- Wednesday, April 4, 2012
By Douglas LeBlanc
The Rev. Roger A. Ferlo compares his new calling as the first president of two federated Episcopal seminaries to helping an internet startup firm. Ferlo, Virginia Theological Seminary’s associate dean and director of its Institute for Christian Formation and Leadership, will become president of Bexley Hall and Seabury-Western seminaries beginning July 1.
“It’s kind of like venture capital,” he said. “I’m 60 years old. This is fabulous. I feel like it’s the culmination of my ministry to take these two seminaries and move them to a new place” of ministry.
The boards of trustees for both seminaries announced March 27 that they had approved the federation in unanimous votes. They will share one budget, one president and one board, but continue in their two locations: Seabury-Western in a building shared with the Evangelical Lutheran Church in America’s national office in suburban Chicago and Bexley in its cooperative ministry with Trinity Lutheran Seminary, Columbus, Ohio.
“I would like to teach at both places once a year,” said Ferlo, who will be based in Chicago. “Because it’s now federated we’ve got the full spectrum of a seminary education.”
“Roger embodies our ideal, and we are eager for him to lead the formation of our next generation of students,” said a joint letter by the Rt. Rev. W. Michie Klusmeyer of Bexley Hall’s board and the Rev. Gwynne Wright of Seabury-Western board.
“His rich experience in both innovative and traditional theological education makes him a superlative fit for the Federation’s broad spectrum of academic courses and programs, including Bexley’s Master of Divinity degree in conjunction with Trinity Lutheran Seminary; Seabury’s Doctor of Ministry degrees in partnership with the Church Divinity School of the Pacific and the Association of Chicago Theological Schools; and many non-degree programs for church leaders.”
Ferlo leaves Virginia Theological Seminary on a note of good will. “I’ve had a wonderful job at Virginia, I’ve learned a lot at Virginia, and people have been very supportive of me here,” he said.
“Dr. Ferlo has served Virginia Theological Seminary with distinction,” said the Very Rev. Ian S. Markham, dean and president of Virginia Theological Seminary. “While his gifted teaching, wisdom, and insight will be missed, we are sure that the gifts he has shared with us will be put to good use in building up the Federation. We wish him all the best in this important endeavor.”
Ferlo expects that the federated seminaries will work with the VTS Center for the Ministry of Teaching.

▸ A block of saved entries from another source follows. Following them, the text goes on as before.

-- ==== Sys2Proof/Laws/Memory.lean ====
section
/-! SUPPORT. The laws of the message memory: the canonical form is kept, a read after a write gives the value written, and
a write leaves every other byte alone. -/

namespace Sys2Proof.Machine

@[simp] theorem Memory.read_nil (a : Nat) : Memory.read [] a = Config.unlistedByte := rfl

theorem Memory.read_cons (k : Nat) (b : Byte) (m : Memory) (a : Nat) :
    Memory.read ((k, b) :: m) a = if k = a then b else Memory.read m a := rfl

theorem Memory.wf_nil : Memory.wf [] := ⟨List.Pairwise.nil, fun _ h => nomatch h⟩

theorem Memory.wf_tail {c : Host.Cell} {m : Memory} (h : Memory.wf (c :: m)) : Memory.wf m :=
  ⟨(List.pairwise_cons.mp h.1).2, fun p hp => h.2 p (List.mem_cons_of_mem _ hp)⟩

/-- An address below every listed one reads as unlisted. -/
theorem Memory.read_of_lt (m : Memory) (a : Nat) (h : ∀ p ∈ m, a < p.1) : m.read a = Config.unlistedByte := by
  induction m with
  | nil => rfl
  | cons c m ih =>
    have hc := h c (List.mem_cons_self ..)
    rw [show c :: m = (c.1, c.2) :: m from rfl, Memory.read_cons, if_neg (by omega)]
    exact ih fun p hp => h p (List.mem_cons_of_mem _ hp)

/-- Every cell after a write is the written one or an old one. -/
theorem Memory.mem_write {m : Memory} {a : Nat} {v : Byte} {p : Host.Cell} (h : p ∈ m.write a v) :
    p = (a, v) ∧ v ≠ Config.unlistedByte ∨ p ∈ m := by
  induction m with
  | nil =>
    unfold Memory.write at h
    split at h <;> simp_all
  | cons c m ih =>
    obtain ⟨k, b⟩ := c
    unfold Memory.write at h
    split at h
    · split at h <;> simp_all
    · split at h
      · split at h
        · exact .inr (List.mem_cons_of_mem _ h)
        · next hv =>
          rcases List.mem_cons.mp h with rfl | h
          · exact .inl ⟨rfl, hv⟩
          · exact .inr (List.mem_cons_of_mem _ h)
      · rcases List.mem_cons.mp h with h | h
        · exact .inr (h ▸ List.mem_cons_self ..)
        · exact (ih h).imp_right (List.mem_cons_of_mem _)

/-- A write keeps the canonical form. -/
theorem Memory.wf_write {m : Memory} (h : m.wf) {a : Nat} (ha : a < 2 ^ 64) (v : Byte) : (m.write a v).wf := by
  refine ⟨?_, fun p hp => ?_⟩
  · induction m with
    | nil =>
      unfold Memory.write
      split <;> simp
    | cons c m ih =>
      obtain ⟨k, b⟩ := c
      have hk := (List.pairwise_cons.mp h.1).1
      have hm := (List.pairwise_cons.mp h.1).2
      unfold Memory.write
      split
      · split
        · exact h.1
        · refine List.pairwise_cons.mpr ⟨fun p hp => ?_, h.1⟩
          rcases List.mem_cons.mp hp with rfl | hp
          · assumption
          · have := hk p hp; dsimp only at *; omega
      · split
        · split
          · exact hm
          · subst_vars
            exact List.pairwise_cons.mpr ⟨hk, hm⟩
        · refine List.pairwise_cons.mpr ⟨fun p hp => ?_, ih (Memory.wf_tail h)⟩
          rcases Memory.mem_write hp with ⟨rfl, -⟩ | hp
          · dsimp only at *; omega
          · exact hk p hp
  · rcases Memory.mem_write hp with ⟨rfl, hv⟩ | hp
    · exact ⟨ha, hv⟩
    · exact h.2 p hp

/-- A read after a write to the same address gives the value written. -/
theorem Memory.read_write_same {m : Memory} (h : m.wf) (a : Nat) (v : Byte) : (m.write a v).read a = v := by
  induction m with
  | nil =>
    unfold Memory.write
    split <;> simp_all [Memory.read_cons]
  | cons c m ih =>
    obtain ⟨k, b⟩ := c
    have hk := (List.pairwise_cons.mp h.1).1
    unfold Memory.write
    split
    · split
      · next hlt hv =>
        rw [Memory.read_of_lt _ _ fun p hp => ?_, hv]
        rcases List.mem_cons.mp hp with rfl | hp
        · exact hlt
        · have := hk p hp; dsimp only at *; omega
      · simp [Memory.read_cons]
    · split
      · split
        · next hv =>
          subst_vars
          exact Memory.read_of_lt _ _ hk
        · simp [Memory.read_cons]
      · next hne => rw [Memory.read_cons, if_neg (Ne.symm hne), ih (Memory.wf_tail h)]

/-- A write leaves every other address alone. -/
theorem Memory.read_write_other (m : Memory) {a a' : Nat} (v : Byte) (h : a' ≠ a) :
    (m.write a v).read a' = m.read a' := by
  induction m with
  | nil =>
    unfold Memory.write
    split
    · rfl
    · simp [Memory.read_cons, Ne.symm h]
  | cons c m ih =>
    obtain ⟨k, b⟩ := c
    unfold Memory.write
    split
    · split
      · rfl
      · rw [Memory.read_cons, if_neg (Ne.symm h)]
    · split
      · next hk =>
        split
        · rw [Memory.read_cons, if_neg (hk ▸ Ne.symm h)]
        · rw [Memory.read_cons, Memory.read_cons, if_neg (Ne.symm h), if_neg (hk ▸ Ne.symm h)]
      · rw [Memory.read_cons, Memory.read_cons, ih]

end Sys2Proof.Machine
end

“We’ve really moved into postgraduate mentorship” at VTS, he said. “We call it the Second Three Years Program.
“For those who have left the ministry mid-career, the reasons they cited usually were related to the first three years of ministry.”
Ferlo said the Seabury-Western campus has a strong program in lay ministry and he will build on a program with the Kellogg Graduate School of Management at Northwestern University.
Ferlo also expects the federation will help dioceses with fewer resources to support residential seminarians. “Our hope is to be an important part of their local training programs.”